What the task asks: Output only the lines below from the one containing "to R240) -/" to the one containing "let pr := f 26 2", exactly as written, both ends kept.

Segment Start: Source records

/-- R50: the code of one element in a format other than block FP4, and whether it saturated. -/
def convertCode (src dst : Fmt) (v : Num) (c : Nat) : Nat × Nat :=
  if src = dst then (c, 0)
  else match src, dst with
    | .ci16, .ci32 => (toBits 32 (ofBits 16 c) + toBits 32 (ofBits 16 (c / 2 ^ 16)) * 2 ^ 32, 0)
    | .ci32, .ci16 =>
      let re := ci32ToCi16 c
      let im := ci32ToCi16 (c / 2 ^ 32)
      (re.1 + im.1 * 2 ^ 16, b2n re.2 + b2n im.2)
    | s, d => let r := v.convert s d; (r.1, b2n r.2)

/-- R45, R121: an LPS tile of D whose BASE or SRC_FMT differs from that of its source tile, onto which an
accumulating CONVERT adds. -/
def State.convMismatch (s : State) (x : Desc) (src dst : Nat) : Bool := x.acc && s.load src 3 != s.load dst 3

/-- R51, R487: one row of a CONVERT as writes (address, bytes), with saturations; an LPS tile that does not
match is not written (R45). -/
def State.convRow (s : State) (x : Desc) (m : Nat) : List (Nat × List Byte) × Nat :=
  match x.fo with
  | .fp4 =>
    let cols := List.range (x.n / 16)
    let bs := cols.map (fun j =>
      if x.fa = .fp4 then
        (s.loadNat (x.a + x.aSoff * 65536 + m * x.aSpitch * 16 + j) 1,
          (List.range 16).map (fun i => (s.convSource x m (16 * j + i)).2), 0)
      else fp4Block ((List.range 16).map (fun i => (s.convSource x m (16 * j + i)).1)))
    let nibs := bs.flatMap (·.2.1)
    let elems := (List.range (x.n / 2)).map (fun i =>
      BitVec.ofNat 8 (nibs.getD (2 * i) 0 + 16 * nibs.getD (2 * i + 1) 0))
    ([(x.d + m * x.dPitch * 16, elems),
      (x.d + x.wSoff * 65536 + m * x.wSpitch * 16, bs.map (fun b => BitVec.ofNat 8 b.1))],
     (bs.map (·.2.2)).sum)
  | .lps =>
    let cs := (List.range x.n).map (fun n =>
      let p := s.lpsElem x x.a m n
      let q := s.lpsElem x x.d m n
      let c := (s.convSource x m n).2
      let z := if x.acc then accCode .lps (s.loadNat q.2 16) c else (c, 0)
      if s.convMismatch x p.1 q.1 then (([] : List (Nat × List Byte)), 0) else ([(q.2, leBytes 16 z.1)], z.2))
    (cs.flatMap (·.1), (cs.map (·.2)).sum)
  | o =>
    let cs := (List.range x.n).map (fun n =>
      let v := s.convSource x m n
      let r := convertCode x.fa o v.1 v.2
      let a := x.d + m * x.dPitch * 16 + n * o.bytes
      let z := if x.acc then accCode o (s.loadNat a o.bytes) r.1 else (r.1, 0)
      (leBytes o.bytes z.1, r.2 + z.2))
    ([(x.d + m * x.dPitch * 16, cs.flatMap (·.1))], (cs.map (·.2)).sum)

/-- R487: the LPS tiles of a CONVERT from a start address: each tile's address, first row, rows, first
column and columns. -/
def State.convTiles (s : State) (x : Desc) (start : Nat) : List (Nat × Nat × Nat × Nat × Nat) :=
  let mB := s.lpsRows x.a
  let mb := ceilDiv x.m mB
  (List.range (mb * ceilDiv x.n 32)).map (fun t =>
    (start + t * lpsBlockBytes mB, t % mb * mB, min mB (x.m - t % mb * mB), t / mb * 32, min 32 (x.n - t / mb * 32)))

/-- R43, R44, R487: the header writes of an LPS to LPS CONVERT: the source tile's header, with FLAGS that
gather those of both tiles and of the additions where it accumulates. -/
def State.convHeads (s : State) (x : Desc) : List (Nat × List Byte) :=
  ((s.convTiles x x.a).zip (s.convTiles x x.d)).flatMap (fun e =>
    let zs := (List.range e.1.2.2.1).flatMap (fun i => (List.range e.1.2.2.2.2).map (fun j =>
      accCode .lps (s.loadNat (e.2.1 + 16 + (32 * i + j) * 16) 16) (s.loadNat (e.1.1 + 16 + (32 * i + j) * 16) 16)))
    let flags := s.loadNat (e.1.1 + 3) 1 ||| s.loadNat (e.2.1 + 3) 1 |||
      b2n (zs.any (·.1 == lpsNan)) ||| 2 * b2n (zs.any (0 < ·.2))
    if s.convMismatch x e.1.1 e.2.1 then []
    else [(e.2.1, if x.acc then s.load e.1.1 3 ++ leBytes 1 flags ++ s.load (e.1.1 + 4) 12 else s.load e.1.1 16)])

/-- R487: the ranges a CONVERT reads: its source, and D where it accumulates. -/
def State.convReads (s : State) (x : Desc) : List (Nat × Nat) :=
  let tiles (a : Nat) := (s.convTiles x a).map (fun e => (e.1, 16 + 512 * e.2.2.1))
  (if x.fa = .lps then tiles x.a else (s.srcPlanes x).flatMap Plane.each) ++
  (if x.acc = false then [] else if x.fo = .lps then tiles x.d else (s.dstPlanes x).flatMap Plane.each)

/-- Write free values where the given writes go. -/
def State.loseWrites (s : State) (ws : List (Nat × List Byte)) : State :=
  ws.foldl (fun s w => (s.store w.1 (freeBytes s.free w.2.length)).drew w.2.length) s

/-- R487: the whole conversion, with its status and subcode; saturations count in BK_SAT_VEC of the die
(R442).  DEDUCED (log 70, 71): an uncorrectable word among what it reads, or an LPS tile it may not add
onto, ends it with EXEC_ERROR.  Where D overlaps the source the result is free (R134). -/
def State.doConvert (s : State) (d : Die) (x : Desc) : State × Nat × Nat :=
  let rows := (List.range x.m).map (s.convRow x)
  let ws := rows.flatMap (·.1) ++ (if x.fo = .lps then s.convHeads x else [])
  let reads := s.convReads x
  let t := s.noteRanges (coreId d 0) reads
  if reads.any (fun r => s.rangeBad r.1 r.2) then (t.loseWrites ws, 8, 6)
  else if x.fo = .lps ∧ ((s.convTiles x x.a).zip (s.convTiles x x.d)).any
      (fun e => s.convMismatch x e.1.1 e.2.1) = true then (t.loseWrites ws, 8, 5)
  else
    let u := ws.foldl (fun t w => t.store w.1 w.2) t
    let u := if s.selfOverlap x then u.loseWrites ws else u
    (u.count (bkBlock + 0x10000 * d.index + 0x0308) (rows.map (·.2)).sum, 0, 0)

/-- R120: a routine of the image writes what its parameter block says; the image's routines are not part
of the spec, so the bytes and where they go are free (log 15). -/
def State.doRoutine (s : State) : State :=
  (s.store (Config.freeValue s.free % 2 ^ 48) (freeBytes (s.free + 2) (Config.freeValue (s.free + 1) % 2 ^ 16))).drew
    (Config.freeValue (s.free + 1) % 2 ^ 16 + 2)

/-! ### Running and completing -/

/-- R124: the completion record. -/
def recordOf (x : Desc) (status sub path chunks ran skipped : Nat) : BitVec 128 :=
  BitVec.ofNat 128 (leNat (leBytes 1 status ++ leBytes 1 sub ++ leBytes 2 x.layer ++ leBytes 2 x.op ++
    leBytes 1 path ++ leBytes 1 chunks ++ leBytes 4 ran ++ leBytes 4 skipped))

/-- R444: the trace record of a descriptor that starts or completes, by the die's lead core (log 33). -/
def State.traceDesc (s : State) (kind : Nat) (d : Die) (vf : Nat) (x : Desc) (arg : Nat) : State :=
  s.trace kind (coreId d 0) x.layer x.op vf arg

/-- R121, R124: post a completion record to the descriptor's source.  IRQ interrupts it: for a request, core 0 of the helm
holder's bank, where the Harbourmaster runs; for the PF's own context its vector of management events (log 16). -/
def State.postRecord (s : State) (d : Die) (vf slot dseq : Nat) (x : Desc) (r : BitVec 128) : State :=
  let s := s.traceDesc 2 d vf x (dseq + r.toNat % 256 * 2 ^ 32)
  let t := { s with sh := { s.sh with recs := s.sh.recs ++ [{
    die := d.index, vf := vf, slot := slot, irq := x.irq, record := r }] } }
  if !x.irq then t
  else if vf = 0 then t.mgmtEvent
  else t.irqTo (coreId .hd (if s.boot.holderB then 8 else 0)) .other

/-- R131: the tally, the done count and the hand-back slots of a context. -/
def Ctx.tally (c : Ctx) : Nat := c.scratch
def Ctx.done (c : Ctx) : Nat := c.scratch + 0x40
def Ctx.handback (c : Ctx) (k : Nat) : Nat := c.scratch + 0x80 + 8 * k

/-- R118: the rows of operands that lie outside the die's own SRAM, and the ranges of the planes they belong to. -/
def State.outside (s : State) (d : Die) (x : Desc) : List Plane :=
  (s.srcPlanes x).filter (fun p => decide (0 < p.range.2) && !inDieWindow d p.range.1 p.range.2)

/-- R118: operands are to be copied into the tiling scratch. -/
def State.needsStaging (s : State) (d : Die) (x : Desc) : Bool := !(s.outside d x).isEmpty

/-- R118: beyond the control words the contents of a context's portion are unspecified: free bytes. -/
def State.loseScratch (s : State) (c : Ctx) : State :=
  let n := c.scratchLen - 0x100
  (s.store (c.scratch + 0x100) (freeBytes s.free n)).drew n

Segment End: Source records
Segment Start: Source records

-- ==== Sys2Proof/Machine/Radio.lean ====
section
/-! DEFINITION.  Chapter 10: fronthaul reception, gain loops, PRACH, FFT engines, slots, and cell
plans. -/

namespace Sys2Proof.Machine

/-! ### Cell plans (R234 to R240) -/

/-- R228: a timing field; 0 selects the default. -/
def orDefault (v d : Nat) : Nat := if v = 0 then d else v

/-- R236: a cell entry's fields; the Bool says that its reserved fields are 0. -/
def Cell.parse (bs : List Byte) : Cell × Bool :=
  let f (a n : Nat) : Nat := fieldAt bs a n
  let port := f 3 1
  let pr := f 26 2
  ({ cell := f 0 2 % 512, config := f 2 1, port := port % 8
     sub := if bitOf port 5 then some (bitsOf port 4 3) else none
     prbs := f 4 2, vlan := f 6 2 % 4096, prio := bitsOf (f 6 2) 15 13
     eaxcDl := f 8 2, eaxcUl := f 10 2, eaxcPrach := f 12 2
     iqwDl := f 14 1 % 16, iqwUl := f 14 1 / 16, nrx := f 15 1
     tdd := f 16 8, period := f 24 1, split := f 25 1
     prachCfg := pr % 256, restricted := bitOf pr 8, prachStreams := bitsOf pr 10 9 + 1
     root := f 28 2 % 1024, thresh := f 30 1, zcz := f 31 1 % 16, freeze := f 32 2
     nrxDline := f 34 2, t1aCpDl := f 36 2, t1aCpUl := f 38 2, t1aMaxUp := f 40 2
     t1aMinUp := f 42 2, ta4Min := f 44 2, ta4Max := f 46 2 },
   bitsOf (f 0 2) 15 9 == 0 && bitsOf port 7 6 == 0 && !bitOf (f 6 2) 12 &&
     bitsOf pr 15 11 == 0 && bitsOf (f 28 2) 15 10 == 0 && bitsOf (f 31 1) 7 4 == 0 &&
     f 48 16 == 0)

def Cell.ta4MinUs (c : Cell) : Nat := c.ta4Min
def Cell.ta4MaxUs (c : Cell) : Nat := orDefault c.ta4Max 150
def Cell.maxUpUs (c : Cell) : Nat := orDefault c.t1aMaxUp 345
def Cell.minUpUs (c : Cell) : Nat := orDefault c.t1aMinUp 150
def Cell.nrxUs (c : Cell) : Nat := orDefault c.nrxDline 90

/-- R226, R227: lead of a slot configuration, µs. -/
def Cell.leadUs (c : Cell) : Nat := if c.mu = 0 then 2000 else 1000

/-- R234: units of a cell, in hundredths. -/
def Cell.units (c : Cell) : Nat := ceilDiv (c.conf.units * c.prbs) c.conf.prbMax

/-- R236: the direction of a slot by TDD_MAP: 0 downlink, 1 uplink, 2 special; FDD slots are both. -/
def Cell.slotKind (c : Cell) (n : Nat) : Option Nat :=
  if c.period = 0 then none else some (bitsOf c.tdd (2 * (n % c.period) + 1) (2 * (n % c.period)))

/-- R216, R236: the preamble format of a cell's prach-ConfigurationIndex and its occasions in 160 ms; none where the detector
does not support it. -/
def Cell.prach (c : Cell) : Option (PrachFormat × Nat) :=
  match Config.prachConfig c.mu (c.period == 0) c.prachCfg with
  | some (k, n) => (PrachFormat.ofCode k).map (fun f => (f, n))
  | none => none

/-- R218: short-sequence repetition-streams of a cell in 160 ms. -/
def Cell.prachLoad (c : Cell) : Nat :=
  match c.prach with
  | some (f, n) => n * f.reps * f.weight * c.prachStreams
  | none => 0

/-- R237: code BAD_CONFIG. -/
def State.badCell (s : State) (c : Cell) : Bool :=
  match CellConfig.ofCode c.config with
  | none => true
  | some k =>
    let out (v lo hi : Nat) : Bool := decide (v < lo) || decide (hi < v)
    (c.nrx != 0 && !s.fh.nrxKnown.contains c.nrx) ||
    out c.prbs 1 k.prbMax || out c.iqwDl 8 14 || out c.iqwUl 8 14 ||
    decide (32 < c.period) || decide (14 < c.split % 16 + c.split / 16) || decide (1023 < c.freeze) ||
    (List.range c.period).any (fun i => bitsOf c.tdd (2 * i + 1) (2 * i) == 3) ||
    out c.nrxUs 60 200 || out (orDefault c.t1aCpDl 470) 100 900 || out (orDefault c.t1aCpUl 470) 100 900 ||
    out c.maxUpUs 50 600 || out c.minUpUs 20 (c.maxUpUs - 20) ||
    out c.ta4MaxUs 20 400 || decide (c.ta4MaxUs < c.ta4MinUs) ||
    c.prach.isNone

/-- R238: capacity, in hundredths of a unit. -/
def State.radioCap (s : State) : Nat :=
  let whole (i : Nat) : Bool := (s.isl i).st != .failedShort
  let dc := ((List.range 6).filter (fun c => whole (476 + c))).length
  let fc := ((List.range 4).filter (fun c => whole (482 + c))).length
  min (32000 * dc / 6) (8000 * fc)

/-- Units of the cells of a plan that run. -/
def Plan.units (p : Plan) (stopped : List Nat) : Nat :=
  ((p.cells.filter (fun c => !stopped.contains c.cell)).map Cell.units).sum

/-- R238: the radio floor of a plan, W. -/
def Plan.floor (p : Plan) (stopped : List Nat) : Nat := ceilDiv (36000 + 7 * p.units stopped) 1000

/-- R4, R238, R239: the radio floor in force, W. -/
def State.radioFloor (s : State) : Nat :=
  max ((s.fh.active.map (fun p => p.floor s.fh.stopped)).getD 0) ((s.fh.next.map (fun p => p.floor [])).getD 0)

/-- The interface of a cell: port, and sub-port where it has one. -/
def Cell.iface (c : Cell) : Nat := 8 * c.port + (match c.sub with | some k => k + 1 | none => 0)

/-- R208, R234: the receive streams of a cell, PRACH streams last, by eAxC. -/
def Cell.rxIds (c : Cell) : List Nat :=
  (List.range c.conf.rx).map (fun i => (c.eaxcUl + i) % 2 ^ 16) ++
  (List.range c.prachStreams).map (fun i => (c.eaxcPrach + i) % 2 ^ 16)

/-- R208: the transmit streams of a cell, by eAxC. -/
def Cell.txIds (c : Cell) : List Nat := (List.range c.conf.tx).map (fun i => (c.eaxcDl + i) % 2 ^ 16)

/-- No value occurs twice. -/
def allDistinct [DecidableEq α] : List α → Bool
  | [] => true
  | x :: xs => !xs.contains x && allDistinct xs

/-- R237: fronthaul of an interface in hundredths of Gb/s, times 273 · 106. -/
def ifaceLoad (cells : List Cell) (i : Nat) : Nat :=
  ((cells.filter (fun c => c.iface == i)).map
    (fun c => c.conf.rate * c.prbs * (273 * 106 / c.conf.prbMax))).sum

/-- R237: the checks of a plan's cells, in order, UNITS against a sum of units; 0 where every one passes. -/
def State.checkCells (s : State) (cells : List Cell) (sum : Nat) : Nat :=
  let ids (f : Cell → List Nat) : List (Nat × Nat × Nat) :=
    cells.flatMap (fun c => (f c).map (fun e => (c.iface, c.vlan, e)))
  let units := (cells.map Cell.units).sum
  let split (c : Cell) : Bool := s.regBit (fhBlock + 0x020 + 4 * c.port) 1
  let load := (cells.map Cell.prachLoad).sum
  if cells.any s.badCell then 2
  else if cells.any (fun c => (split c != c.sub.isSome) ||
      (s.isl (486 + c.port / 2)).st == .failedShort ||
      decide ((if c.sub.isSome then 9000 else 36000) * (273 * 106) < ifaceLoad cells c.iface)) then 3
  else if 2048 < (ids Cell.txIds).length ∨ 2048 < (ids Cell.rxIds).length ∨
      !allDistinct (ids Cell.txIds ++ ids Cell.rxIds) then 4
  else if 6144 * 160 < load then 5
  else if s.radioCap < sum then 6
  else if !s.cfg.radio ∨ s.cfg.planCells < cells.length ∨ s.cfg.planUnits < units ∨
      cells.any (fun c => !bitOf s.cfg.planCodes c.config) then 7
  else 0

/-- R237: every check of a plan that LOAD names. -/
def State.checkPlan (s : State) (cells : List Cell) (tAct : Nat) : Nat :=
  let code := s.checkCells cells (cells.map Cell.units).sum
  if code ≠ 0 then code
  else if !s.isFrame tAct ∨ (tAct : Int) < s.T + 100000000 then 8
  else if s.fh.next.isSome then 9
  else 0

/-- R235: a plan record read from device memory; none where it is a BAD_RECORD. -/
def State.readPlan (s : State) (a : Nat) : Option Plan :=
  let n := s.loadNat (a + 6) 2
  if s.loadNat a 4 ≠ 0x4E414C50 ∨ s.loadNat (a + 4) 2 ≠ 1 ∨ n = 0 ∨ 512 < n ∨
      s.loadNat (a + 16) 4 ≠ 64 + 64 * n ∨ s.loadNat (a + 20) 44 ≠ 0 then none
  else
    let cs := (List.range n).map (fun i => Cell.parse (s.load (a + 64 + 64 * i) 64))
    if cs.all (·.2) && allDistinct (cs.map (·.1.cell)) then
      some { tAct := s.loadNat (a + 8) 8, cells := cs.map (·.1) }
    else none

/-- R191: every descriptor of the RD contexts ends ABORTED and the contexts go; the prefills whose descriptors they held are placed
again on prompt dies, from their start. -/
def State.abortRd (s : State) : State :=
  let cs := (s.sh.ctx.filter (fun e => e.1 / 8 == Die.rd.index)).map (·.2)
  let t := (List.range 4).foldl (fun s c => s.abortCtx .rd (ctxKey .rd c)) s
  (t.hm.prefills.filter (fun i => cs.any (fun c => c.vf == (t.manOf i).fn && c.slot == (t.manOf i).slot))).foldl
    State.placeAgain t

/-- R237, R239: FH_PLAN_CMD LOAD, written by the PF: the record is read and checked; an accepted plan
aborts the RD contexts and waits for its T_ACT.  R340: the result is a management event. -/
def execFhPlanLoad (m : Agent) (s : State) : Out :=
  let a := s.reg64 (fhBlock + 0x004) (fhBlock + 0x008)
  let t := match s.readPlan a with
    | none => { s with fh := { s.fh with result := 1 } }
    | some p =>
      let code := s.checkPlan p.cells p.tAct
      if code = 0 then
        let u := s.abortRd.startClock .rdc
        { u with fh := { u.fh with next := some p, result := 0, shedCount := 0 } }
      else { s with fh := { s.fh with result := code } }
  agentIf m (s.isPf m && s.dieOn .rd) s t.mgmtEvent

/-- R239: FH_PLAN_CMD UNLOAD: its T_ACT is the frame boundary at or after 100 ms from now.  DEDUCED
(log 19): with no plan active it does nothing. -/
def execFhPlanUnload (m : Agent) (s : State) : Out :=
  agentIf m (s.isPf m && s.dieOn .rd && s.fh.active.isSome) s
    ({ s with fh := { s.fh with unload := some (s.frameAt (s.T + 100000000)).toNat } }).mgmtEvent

Segment End: Source records

Expected answer:
/-! ### Cell plans (R234 to R240) -/

/-- R228: a timing field; 0 selects the default. -/
def orDefault (v d : Nat) : Nat := if v = 0 then d else v

/-- R236: a cell entry's fields; the Bool says that its reserved fields are 0. -/
def Cell.parse (bs : List Byte) : Cell × Bool :=
  let f (a n : Nat) : Nat := fieldAt bs a n
  let port := f 3 1
  let pr := f 26 2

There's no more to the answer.